The phylogenetic tree showed that the samples were together with other isolates from Indonesia such as A/Layer/Indonesia/WestJava-04/2017 (H9N2), A/chicken/East_Java/M92_10/2017 (H9N2), A/chicken/East_Java/M92_24/2017 (H9N2), Vietnam A/muscovy_duck/Vietnam/LBM719/2014 (H9N2) and China such as A/chicken/Zhejiang/HE6/2009 (H9N2), A/chicken/Henan/LY-36/2013 (H9N2), A/chicken/Guangdong/LGQ02/2014 (H9N2) so that these were included in China, Vietnam, and Indonesia (CVI) clades ( Figure 1). Recent viruses belonged to subclade h9.4.2.5, according to a phylogenetic study.
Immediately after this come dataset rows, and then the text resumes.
-- ==== Sys2Proof/Syntax.lean ====
section
/-! DEFINITION. The instructions and steps of the KN4 as data: the operand fields of every format
(02 R35 to R38), the stimulus that each step of the other agents carries, and the one inductive of them all. -/

namespace Sys2Proof

/-- A Hawser packet: the header of 20 Table 20-2 and its payload, with what the trailer checks say. Its bytes on a link are
those of `hawserFlits`; one whose header fails its checks arrives as BADPKT_DROP. -/
structure Packet where
  dst : BitVec 12
  src : BitVec 12
  ddie : BitVec 2
  sdie : BitVec 2
  op : BitVec 6
  slack : BitVec 12
  late : Bool
  resent : Bool
  seq : BitVec 24
  ctr : BitVec 12
  part : BitVec 8
  addr : BitVec 56
  aux : BitVec 32
  tag : BitVec 32
  payload : List (BitVec 8)
  /-- for each 32-byte payload sector, whether its trailer check failed (20 R346, 21 R373) -/
  badSectors : List Bool
  /-- the Ledun header extension of a packet that a port of the Ultra Ethernet personality carries (20 R360) -/
  ext : Option (BitVec 32)
  deriving DecidableEq, Repr

/-- The delivery modes of Ultra Ethernet Transport that the KN4 uses (20 R359). -/
inductive UetMode where
  | rud
  | rudi
  deriving DecidableEq, Repr

/-- Who asks for a firmware service (21 R365). -/
inductive Requester where
  | pf
  | vf (n : Nat)
  deriving DecidableEq, Repr

/-- A host function (21 R361). -/
inductive HostFn where
  | pf
  | vf (n : Nat)
  deriving DecidableEq, Repr

/-- The AtomicOps of PCIe that the KN4 completes (21 R361). -/
inductive HostAtomic where
  | fetchAdd
  | swap
  | cas
  deriving DecidableEq, Repr

/-- What a firmware resolution names: a parked fibre, a stalled copy channel, a stalled matrix queue or a stalled
Caddy operation (18 R318, 13 R246, R376). -/
inductive Parked where
  | fibre (wk fid : Nat)
  | channel (core ch : Nat)
  | matrix (wk : Nat)
  | caddy (die n : Nat)
  deriving DecidableEq, Repr

/-- One translation entry that firmware stores before it replays (18 R318, 07 Table 7-4). -/
structure PteWrite where
  pa : Nat
  entry : BitVec 64
  deriving DecidableEq, Repr

/-- The parameters of REGISTER_MODEL: Caddy's entry (13 R253) and, when given, Kettle's (14 Table 14-1). -/
structure KettleParams where
  tmpl : BitVec 64
  ntmpl : Nat
  tb : Nat
  chunk : Nat
  gsize : Nat
  hr : Nat
  ovh : Nat
  parklim : Nat
  ib0 : BitVec 64
  ib1 : BitVec 64
  kvt : BitVec 64
  maxp : Nat
  exactok : Bool
  deriving DecidableEq, Repr

/-- A model as firmware registers it (21 Table 21-3). -/
structure ModelParams where
  model : Nat
  tenant : Nat
  ptl : Nat
  layers : Nat
  rb : Nat
  kettle : Option KettleParams
  deriving DecidableEq, Repr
Figure 1. Phylogenetic tree of the hemagglutinin (HA) gene of the AIV H9N2 virus was constructed.

Docking analysis

The target HA1 proteins of AIV subtype H9N2 isolated in 2017 (HA12017) and 2023 (HA12023) were chosen for the study because of their importance in viral attachment for the docking analysis, as there were no 3D structures of the protein, and its modeling was carried out. After submission of their amino acid sequences on Phyre2, the modeled proteins obtained were downloaded and visualized in Discovery Studio Visualizer. The Neu5Ac2-3Gal (Sia3) and Neu5Ac2-6Gal (Sia6) ligands used in this study are shown in Figure 2.

Figure 2. Modeled protein HA1 of H9N2 predicted by the Robetta server, visualized in Discovery Studio Visualizer.
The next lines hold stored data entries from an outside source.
/-- Table 2-5: the L-set map. -/
def mapL (w : Word) : Mapped :=
  match (fld w 21 6).toNat with
  | 0x00 => match (fld w 19 2).toNat with
    | 0 => .row (some (.lAdd ⟨fld w 29 2, fld w 27 2, fld w 18 1, fld w 12 6, fld w 6 6, fld w 0 6⟩))
    | 1 => .row (some (.lAddSatI32 ⟨fld w 29 2, fld w 27 2, fld w 18 1, fld w 12 6, fld w 6 6, fld w 0 6⟩))
    | 2 => .row (some (.lAddSatN32 ⟨fld w 29 2, fld w 27 2, fld w 18 1, fld w 12 6, fld w 6 6, fld w 0 6⟩))
    | _ => .illegal
  | 0x01 => match (fld w 19 2).toNat with
    | 0 => .row (some (.lSub ⟨fld w 29 2, fld w 27 2, fld w 18 1, fld w 12 6, fld w 6 6, fld w 0 6⟩))
    | 1 => .row (some (.lSubSatI32 ⟨fld w 29 2, fld w 27 2, fld w 18 1, fld w 12 6, fld w 6 6, fld w 0 6⟩))
    | 2 => .row (some (.lSubSatN32 ⟨fld w 29 2, fld w 27 2, fld w 18 1, fld w 12 6, fld w 6 6, fld w 0 6⟩))
    | _ => .illegal
  | 0x02 => match (fld w 19 2).toNat with
    | 0 => .row (some (.lMul ⟨fld w 29 2, fld w 27 2, fld w 18 1, fld w 12 6, fld w 6 6, fld w 0 6⟩))
    | 1 => .row (some (.lMulhI32 ⟨fld w 29 2, fld w 27 2, fld w 18 1, fld w 12 6, fld w 6 6, fld w 0 6⟩))
    | 2 => .row (some (.lMulhN32 ⟨fld w 29 2, fld w 27 2, fld w 18 1, fld w 12 6, fld w 6 6, fld w 0 6⟩))
    | _ => .illegal
  | 0x03 => match (fld w 19 2).toNat with
    | 0 => .row (some (.lMad ⟨fld w 29 2, fld w 27 2, fld w 18 1, fld w 12 6, fld w 6 6, fld w 0 6⟩))
    | _ => .illegal
  | 0x04 => match (fld w 19 2).toNat with
    | 0 => .row (some (.lMinI32 ⟨fld w 29 2, fld w 27 2, fld w 18 1, fld w 12 6, fld w 6 6, fld w 0 6⟩))
    | 1 => .row (some (.lMinN32 ⟨fld w 29 2, fld w 27 2, fld w 18 1, fld w 12 6, fld w 6 6, fld w 0 6⟩))
    | _ => .illegal
  | 0x05 => match (fld w 19 2).toNat with
    | 0 => .row (some (.lMaxI32 ⟨fld w 29 2, fld w 27 2, fld w 18 1, fld w 12 6, fld w 6 6, fld w 0 6⟩))
    | 1 => .row (some (.lMaxN32 ⟨fld w 29 2, fld w 27 2, fld w 18 1, fld w 12 6, fld w 6 6, fld w 0 6⟩))
    | _ => .illegal
  | 0x06 => match (fld w 19 2).toNat with
    | 0 => .row (some (.lAnd ⟨fld w 29 2, fld w 27 2, fld w 18 1, fld w 12 6, fld w 6 6, fld w 0 6⟩))
    | 1 => .row (some (.lOr ⟨fld w 29 2, fld w 27 2, fld w 18 1, fld w 12 6, fld w 6 6, fld w 0 6⟩))
    | 2 => .row (some (.lXor ⟨fld w 29 2, fld w 27 2, fld w 18 1, fld w 12 6, fld w 6 6, fld w 0 6⟩))
    | _ => .row (some (.lAndn ⟨fld w 29 2, fld w 27 2, fld w 18 1, fld w 12 6, fld w 6 6, fld w 0 6⟩))
  | 0x07 => match (fld w 19 2).toNat with
    | 0 => .row (some (.lShl ⟨fld w 29 2, fld w 27 2, fld w 18 1, fld w 12 6, fld w 6 6, fld w 0 6⟩))
    | 1 => .row (some (.lShr ⟨fld w 29 2, fld w 27 2, fld w 18 1, fld w 12 6, fld w 6 6, fld w 0 6⟩))
    | 2 => .row (some (.lSar ⟨fld w 29 2, fld w 27 2, fld w 18 1, fld w 12 6, fld w 6 6, fld w 0 6⟩))
    | _ => .row (some (.lRol ⟨fld w 29 2, fld w 27 2, fld w 18 1, fld w 12 6, fld w 6 6, fld w 0 6⟩))
  | 0x08 => match (fld w 19 2).toNat with
    | 0 => .row (if w &&& 0x4003f#32 = 0x0#32 then some (.lPopc ⟨fld w 29 2, fld w 27 2, fld w 12 6, fld w 6 6⟩) else none)
    | 1 => .row (if w &&& 0x4003f#32 = 0x0#32 then some (.lClz ⟨fld w 29 2, fld w 27 2, fld w 12 6, fld w 6 6⟩) else none)
    | 2 => .row (if w &&& 0x4003f#32 = 0x0#32 then some (.lBrev ⟨fld w 29 2, fld w 27 2, fld w 12 6, fld w 6 6⟩) else none)
    | _ => .row (if w &&& 0x4003f#32 = 0x0#32 then some (.lFfs ⟨fld w 29 2, fld w 27 2, fld w 12 6, fld w 6 6⟩) else none)
  | 0x09 => match (fld w 19 2).toNat with
    | 0 => .row (some (.lBfxI32 ⟨fld w 29 2, fld w 27 2, fld w 18 1, fld w 12 6, fld w 6 6, fld w 0 6⟩))
    | 1 => .row (some (.lBfxN32 ⟨fld w 29 2, fld w 27 2, fld w 18 1, fld w 12 6, fld w 6 6, fld w 0 6⟩))
    | _ => .illegal
  | 0x0a => match (fld w 19 2).toNat with
    | 0 => .row (some (.lBfi ⟨fld w 29 2, fld w 27 2, fld w 18 1, fld w 12 6, fld w 6 6, fld w 0 6⟩))
    | _ => .illegal
  | 0x0b => .row (some (.lSel ⟨fld w 29 2, fld w 27 2, fld w 19 2, fld w 18 1, fld w 12 6, fld w 6 6, fld w 0 6⟩))
  | 0x0c => match (fld w 19 2).toNat with
    | 0 => .row (some (.lCmpI32 ⟨fld w 29 2, fld w 27 2, fld w 18 1, fld w 15 3, fld w 12 3, fld w 6 6, fld w 0 6⟩))
    | 1 => .row (some (.lCmpN32 ⟨fld w 29 2, fld w 27 2, fld w 18 1, fld w 15 3, fld w 12 3, fld w 6 6, fld w 0 6⟩))
    | _ => .illegal
  | 0x0d => match (fld w 19 2).toNat with
    | 0 => .row (some (.lAminI32 ⟨fld w 29 2, fld w 27 2, fld w 18 1, fld w 12 6, fld w 6 6, fld w 0 6⟩))
    | 1 => .row (some (.lAminN32 ⟨fld w 29 2, fld w 27 2, fld w 18 1, fld w 12 6, fld w 6 6, fld w 0 6⟩))
    | 2 => .row (some (.lAmaxI32 ⟨fld w 29 2, fld w 27 2, fld w 18 1, fld w 12 6, fld w 6 6, fld w 0 6⟩))
    | _ => .row (some (.lAmaxN32 ⟨fld w 29 2, fld w 27 2, fld w 18 1, fld w 12 6, fld w 6 6, fld w 0 6⟩))
  | 0x0e => match (fld w 19 2).toNat with
    | 0 => .row (if w &&& 0xfc0#32 = 0x0#32 then some (.lMov ⟨fld w 29 2, fld w 27 2, fld w 18 1, fld w 12 6, fld w 0 6⟩) else none)
    | 1 => .row (if w &&& 0x40fff#32 = 0x0#32 then some (.lSid ⟨fld w 29 2, fld w 27 2, fld w 12 6⟩) else none)
    | 2 => .row (if w &&& 0x40fff#32 = 0x0#32 then some (.lLid ⟨fld w 29 2, fld w 27 2, fld w 12 6⟩) else none)
    | _ => .illegal
  | 0x10 => .row (some (.lFadd ⟨fld w 29 2, fld w 27 2, fld w 19 2, fld w 18 1, fld w 12 6, fld w 6 6, fld w 0 6⟩))
  | 0x11 => .row (some (.lFsub ⟨fld w 29 2, fld w 27 2, fld w 19 2, fld w 18 1, fld w 12 6, fld w 6 6, fld w 0 6⟩))
  | 0x12 => .row (some (.lFmul ⟨fld w 29 2, fld w 27 2, fld w 19 2, fld w 18 1, fld w 12 6, fld w 6 6, fld w 0 6⟩))
  | 0x13 => .row (some (.lFfma ⟨fld w 29 2, fld w 27 2, fld w 19 2, fld w 18 1, fld w 12 6, fld w 6 6, fld w 0 6⟩))
  | 0x14 => match (fld w 19 2).toNat with
    | 0 => .row (some (.lFmin ⟨fld w 29 2, fld w 27 2, fld w 18 1, fld w 12 6, fld w 6 6, fld w 0 6⟩))
    | 1 => .row (some (.lFmax ⟨fld w 29 2, fld w 27 2, fld w 18 1, fld w 12 6, fld w 6 6, fld w 0 6⟩))
    | 2 => .row (some (.lFminNan ⟨fld w 29 2, fld w 27 2, fld w 18 1, fld w 12 6, fld w 6 6, fld w 0 6⟩))
    | _ => .row (some (.lFmaxNan ⟨fld w 29 2, fld w 27 2, fld w 18 1, fld w 12 6, fld w 6 6, fld w 0 6⟩))
  | 0x15 => match (fld w 19 2).toNat with
    | 0 => .row (some (.lFcmp ⟨fld w 29 2, fld w 27 2, fld w 18 1, fld w 15 3, fld w 12 3, fld w 6 6, fld w 0 6⟩))
    | 1 => .row (some (.lFcmpUn ⟨fld w 29 2, fld w 27 2, fld w 18 1, fld w 15 3, fld w 12 3, fld w 6 6, fld w 0 6⟩))
    | _ => .illegal
  | 0x16 => match (fld w 19 2).toNat with
    | 0 => .row (if w &&& 0x4003f#32 = 0x0#32 then some (.lFrcp ⟨fld w 29 2, fld w 27 2, fld w 12 6, fld w 6 6⟩) else none)
    | 1 => .row (if w &&& 0x4003f#32 = 0x0#32 then some (.lFrsq ⟨fld w 29 2, fld w 27 2, fld w 12 6, fld w 6 6⟩) else none)
    | 2 => .row (if w &&& 0x4003f#32 = 0x0#32 then some (.lFex2 ⟨fld w 29 2, fld w 27 2, fld w 12 6, fld w 6 6⟩) else none)
    | _ => .row (if w &&& 0x4003f#32 = 0x0#32 then some (.lFlg2 ⟨fld w 29 2, fld w 27 2, fld w 12 6, fld w 6 6⟩) else none)
  | 0x17 => match (fld w 19 2).toNat with
    | 0 => .row (if w &&& 0x4003f#32 = 0x0#32 then some (.lCvtiI32F32 ⟨fld w 29 2, fld w 27 2, fld w 12 6, fld w 6 6⟩) else none)
    | 1 => .row (if w &&& 0x4003f#32 = 0x0#32 then some (.lCvtiN32F32 ⟨fld w 29 2, fld w 27 2, fld w 12 6, fld w 6 6⟩) else none)
    | 2 => .row (if w &&& 0x4003f#32 = 0x0#32 then some (.lCvtiF32I32 ⟨fld w 29 2, fld w 27 2, fld w 12 6, fld w 6 6⟩) else none)
    | _ => .row (if w &&& 0x4003f#32 = 0x0#32 then some (.lCvtiF32N32 ⟨fld w 29 2, fld w 27 2, fld w 12 6, fld w 6 6⟩) else none)
  | 0x18 => match (fld w 19 2).toNat with
    | 0 => .row (some (.lCvtfBf16x2F32 ⟨fld w 29 2, fld w 27 2, fld w 18 1, fld w 12 6, fld w 6 6, fld w 0 6⟩))
    | 1 => .row (if w &&& 0x4003e#32 = 0x0#32 then some (.lCvtfF32Bf16 ⟨fld w 29 2, fld w 27 2, fld w 12 6, fld w 6 6, fld w 0 1⟩) else none)
    | 2 => .row (some (.lCvtfF16x2F32 ⟨fld w 29 2, fld w 27 2, fld w 18 1, fld w 12 6, fld w 6 6, fld w 0 6⟩))
    | _ => .row (if w &&& 0x4003e#32 = 0x0#32 then some (.lCvtfF32F16 ⟨fld w 29 2, fld w 27 2, fld w 12 6, fld w 6 6, fld w 0 1⟩) else none)
  | 0x19 => match (fld w 19 2).toNat with
    | 0 => .row (if w &&& 0x4003c#32 = 0x0#32 then some (.lCvt8E4m3F32 ⟨fld w 29 2, fld w 27 2, fld w 12 6, fld w 6 6, fld w 0 2⟩) else none)
    | 1 => .row (if w &&& 0x4003c#32 = 0x0#32 then some (.lCvt8E5m2F32 ⟨fld w 29 2, fld w 27 2, fld w 12 6, fld w 6 6, fld w 0 2⟩) else none)
    | 2 => .row (if w &&& 0x4003c#32 = 0x0#32 then some (.lCvt8F32E4m3 ⟨fld w 29 2, fld w 27 2, fld w 12 6, fld w 6 6, fld w 0 2⟩) else none)
    | _ => .row (if w &&& 0x4003c#32 = 0x0#32 then some (.lCvt8F32E5m2 ⟨fld w 29 2, fld w 27 2, fld w 12 6, fld w 6 6, fld w 0 2⟩) else none)
  | 0x1a => match (fld w 19 2).toNat with
    | 0 => .row (some (.lHadd2Bf16 ⟨fld w 29 2, fld w 27 2, fld w 18 1, fld w 12 6, fld w 6 6, fld w 0 6⟩))
    | 1 => .row (some (.lHadd2F16 ⟨fld w 29 2, fld w 27 2, fld w 18 1, fld w 12 6, fld w 6 6, fld w 0 6⟩))
    | _ => .illegal
  | 0x1b => match (fld w 19 2).toNat with
    | 0 => .row (some (.lHmul2Bf16 ⟨fld w 29 2, fld w 27 2, fld w 18 1, fld w 12 6, fld w 6 6, fld w 0 6⟩))
    | 1 => .row (some (.lHmul2F16 ⟨fld w 29 2, fld w 27 2, fld w 18 1, fld w 12 6, fld w 6 6, fld w 0 6⟩))
    | _ => .illegal
  | 0x1c => match (fld w 19 2).toNat with
    | 0 => .row (some (.lHfma2Bf16 ⟨fld w 29 2, fld w 27 2, fld w 18 1, fld w 12 6, fld w 6 6, fld w 0 6⟩))
    | 1 => .row (some (.lHfma2F16 ⟨fld w 29 2, fld w 27 2, fld w 18 1, fld w 12 6, fld w 6 6, fld w 0 6⟩))
    | _ => .illegal
  | 0x1d => match (fld w 19 2).toNat with
    | 0 => .row (if w &&& 0x4003f#32 = 0x0#32 then some (.lFabs ⟨fld w 29 2, fld w 27 2, fld w 12 6, fld w 6 6⟩) else none)
    | 1 => .row (if w &&& 0x4003f#32 = 0x0#32 then some (.lFneg ⟨fld w 29 2, fld w 27 2, fld w 12 6, fld w 6 6⟩) else none)
    | 2 => .row (some (.lFcopysign ⟨fld w 29 2, fld w 27 2, fld w 18 1, fld w 12 6, fld w 6 6, fld w 0 6⟩))
    | _ => .illegal
  | 0x20 => match (fld w 19 2).toNat with
    | 0 => .row (some (.lXch ⟨fld w 29 2, fld w 27 2, fld w 18 1, fld w 12 6, fld w 6 6, fld w 0 6⟩))
    | 1 => .row (if w &&& 0x40030#32 = 0x0#32 then some (.lXchImm ⟨fld w 29 2, fld w 27 2, fld w 12 6, fld w 6 6, fld w 0 4⟩) else none)
    | 2 => .row (if w &&& 0x40030#32 = 0x0#32 then some (.lXchXor ⟨fld w 29 2, fld w 27 2, fld w 12 6, fld w 6 6, fld w 0 4⟩) else none)
    | _ => .illegal
  | 0x21 => match (fld w 19 2).toNat with
    | 0 => .row (if w &&& 0x40030#32 = 0x0#32 then some (.lShup ⟨fld w 29 2, fld w 27 2, fld w 12 6, fld w 6 6, fld w 0 4⟩) else none)
    | 1 => .row (if w &&& 0x40030#32 = 0x0#32 then some (.lShdn ⟨fld w 29 2, fld w 27 2, fld w 12 6, fld w 6 6, fld w 0 4⟩) else none)
    | 2 => .row (if w &&& 0x40030#32 = 0x0#32 then some (.lShupWrap ⟨fld w 29 2, fld w 27 2, fld w 12 6, fld w 6 6, fld w 0 4⟩) else none)
    | _ => .row (if w &&& 0x40030#32 = 0x0#32 then some (.lShdnWrap ⟨fld w 29 2, fld w 27 2, fld w 12 6, fld w 6 6, fld w 0 4⟩) else none)
  | 0x22 => match (fld w 19 2).toNat with
    | 0 => .row (some (.lScanAddI32 ⟨fld w 29 2, fld w 27 2, fld w 18 1, fld w 12 6, fld w 6 6, fld w 0 6⟩))
    | 1 => .row (some (.lScanAddF32 ⟨fld w 29 2, fld w 27 2, fld w 18 1, fld w 12 6, fld w 6 6, fld w 0 6⟩))
    | 2 => .row (some (.lScanMinI32 ⟨fld w 29 2, fld w 27 2, fld w 18 1, fld w 12 6, fld w 6 6, fld w 0 6⟩))
    | _ => .row (some (.lScanMaxI32 ⟨fld w 29 2, fld w 27 2, fld w 18 1, fld w 12 6, fld w 6 6, fld w 0 6⟩))
  | 0x23 => match (fld w 19 2).toNat with
    | 0 => .row (some (.lRedAddI32 ⟨fld w 29 2, fld w 27 2, fld w 18 1, fld w 12 6, fld w 6 6, fld w 0 6⟩))
    | 1 => .row (some (.lRedAddF32 ⟨fld w 29 2, fld w 27 2, fld w 18 1, fld w 12 6, fld w 6 6, fld w 0 6⟩))
    | 2 => .row (some (.lRedAnd ⟨fld w 29 2, fld w 27 2, fld w 18 1, fld w 12 6, fld w 6 6, fld w 0 6⟩))
    | _ => .row (some (.lRedOr ⟨fld w 29 2, fld w 27 2, fld w 18 1, fld w 12 6, fld w 6 6, fld w 0 6⟩))
  | 0x24 => match (fld w 19 2).toNat with
    | 0 => .row (if w &&& 0x4003f#32 = 0x0#32 then some (.lRedixMinI32 ⟨fld w 29 2, fld w 27 2, fld w 12 6, fld w 6 6⟩) else none)
    | 1 => .row (if w &&& 0x4003f#32 = 0x0#32 then some (.lRedixMinN32 ⟨fld w 29 2, fld w 27 2, fld w 12 6, fld w 6 6⟩) else none)
    | 2 => .row (if w &&& 0x4003f#32 = 0x0#32 then some (.lRedixMaxI32 ⟨fld w 29 2, fld w 27 2, fld w 12 6, fld w 6 6⟩) else none)
    | _ => .row (if w &&& 0x4003f#32 = 0x0#32 then some (.lRedixMaxN32 ⟨fld w 29 2, fld w 27 2, fld w 12 6, fld w 6 6⟩) else none)
  | 0x25 => match (fld w 19 2).toNat with
    | 0 => .row (if w &&& 0x4003f#32 = 0x0#32 then some (.lPick ⟨fld w 29 2, fld w 27 2, fld w 12 6, fld w 6 6⟩) else none)
    | 1 => .row (if w &&& 0x78e3f#32 = 0x0#32 then some (.lVoteAny ⟨fld w 29 2, fld w 27 2, fld w 12 3, fld w 6 3⟩) else none)
    | 2 => .row (if w &&& 0x78e3f#32 = 0x0#32 then some (.lVoteAll ⟨fld w 29 2, fld w 27 2, fld w 12 3, fld w 6 3⟩) else none)
    | _ => .row (if w &&& 0x40e3f#32 = 0x0#32 then some (.lBallot ⟨fld w 29 2, fld w 27 2, fld w 12 6, fld w 6 3⟩) else none)
  | 0x28 => .row (some (.lDbr ⟨fld w 29 2, fld w 27 2, fld w 0 21⟩))
  | 0x29 => .row (if w &&& 0x18000000#32 = 0x0#32 then some (.lDmark ⟨fld w 29 2, fld w 0 21⟩) else none)
  | 0x2a => .row (if w &&& 0x181fffff#32 = 0x0#32 then some (.lJoin ⟨fld w 29 2⟩) else none)
  | 0x2b => match (fld w 19 2).toNat with
    | 0 => .row (if w &&& 0x7ffff#32 = 0x0#32 then some (.lExit ⟨fld w 29 2, fld w 27 2⟩) else none)
    | 1 => .row (if w &&& 0x7803f#32 = 0x0#32 then some (.lPset ⟨fld w 29 2, fld w 27 2, fld w 12 3, fld w 6 6⟩) else none)
    | 2 => .row (if w &&& 0x40e3f#32 = 0x0#32 then some (.lPget ⟨fld w 29 2, fld w 27 2, fld w 12 6, fld w 6 3⟩) else none)
    | _ => .illegal
  | 0x2c => .row (some (.lAddi ⟨fld w 29 2, fld w 27 2, fld w 15 6, fld w 9 6, fld w 0 9⟩))
  | 0x2d => .row (some (.lMovi ⟨fld w 29 2, fld w 27 2, fld w 15 6, fld w 0 15⟩))
  | 0x2e => .row (some (.lMuli ⟨fld w 29 2, fld w 27 2, fld w 15 6, fld w 9 6, fld w 0 9⟩))
  | 0x30 => .row (some (.lLd ⟨fld w 29 2, fld w 27 2, fld w 18 3, fld w 12 6, fld w 6 6, fld w 0 6⟩))
  | 0x31 => .row (some (.lSt ⟨fld w 29 2, fld w 27 2, fld w 18 3, fld w 12 6, fld w 6 6, fld w 0 6⟩))
  | 0x32 => .row (some (.lLdAcq ⟨fld w 29 2, fld w 27 2, fld w 18 3, fld w 12 6, fld w 6 6, fld w 0 6⟩))
  | 0x33 => .row (some (.lStRel ⟨fld w 29 2, fld w 27 2, fld w 18 3, fld w 12 6, fld w 6 6, fld w 0 6⟩))
  | 0x34 => .row (some (.lAtom ⟨fld w 29 2, fld w 27 2, fld w 18 3, fld w 12 6, fld w 6 6, fld w 0 6⟩))
  | 0x35 => .row (if w &&& 0x1c0000#32 = 0x0#32 then some (.lAtomxXchg ⟨fld w 29 2, fld w 27 2, fld w 12 6, fld w 6 6, fld w 0 6⟩) else if w &&& 0x1c0000#32 = 0x40000#32 then some (.lAtomxCas ⟨fld w 29 2, fld w 27 2, fld w 12 6, fld w 6 6, fld w 0 6⟩) else if w &&& 0x1c0000#32 = 0x80000#32 then some (.lAtomxAddF32 ⟨fld w 29 2, fld w 27 2, fld w 12 6, fld w 6 6, fld w 0 6⟩) else none)
  | 0x36 => .row (if w &&& 0xfc0#32 = 0x0#32 then some (.lRatom ⟨fld w 29 2, fld w 27 2, fld w 18 3, fld w 12 6, fld w 0 6⟩) else if w &&& 0x1c0fc0#32 = 0x40#32 then some (.lRatomAddF32 ⟨fld w 29 2, fld w 27 2, fld w 12 6, fld w 0 6⟩) else none)
  | 0x37 => .row (if w &&& 0x1ff000#32 = 0x0#32 then some (.lPf ⟨fld w 29 2, fld w 27 2, fld w 6 6, fld w 0 6⟩) else none)
  | 0x38 => .row (some (.lLdNc ⟨fld w 29 2, fld w 27 2, fld w 18 3, fld w 12 6, fld w 6 6, fld w 0 6⟩))
  | 0x39 => .row (some (.lStNc ⟨fld w 29 2, fld w 27 2, fld w 18 3, fld w 12 6, fld w 6 6, fld w 0 6⟩))
  | _ => .illegal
Based on the docking results, the data obtained are presented in Table 3. The obtained results represent the best model with the most negative ∆G and the ligand positioned and bound near the Leu216 residue. The interactions between each protein and ligand are shown in Figure 3, with hydrogen bonding data and residues involved in hydrogen bonding interactions presented in Table 4. The interactions that occur can be either hydrogen bonding or nonbonding interactions that strengthen the ligand’s affinity with the protein.

Figure 3. Interactions occurring in HA12017 and HA12023 with ligand Sia3 and Sia6.

Ethical statement

The present research adheres to the guidelines outlined in the Indonesian Law on Animal Health Research (UU/18/2009, article 80). Due to the absence of live animals in this study, ethical approval was not necessary.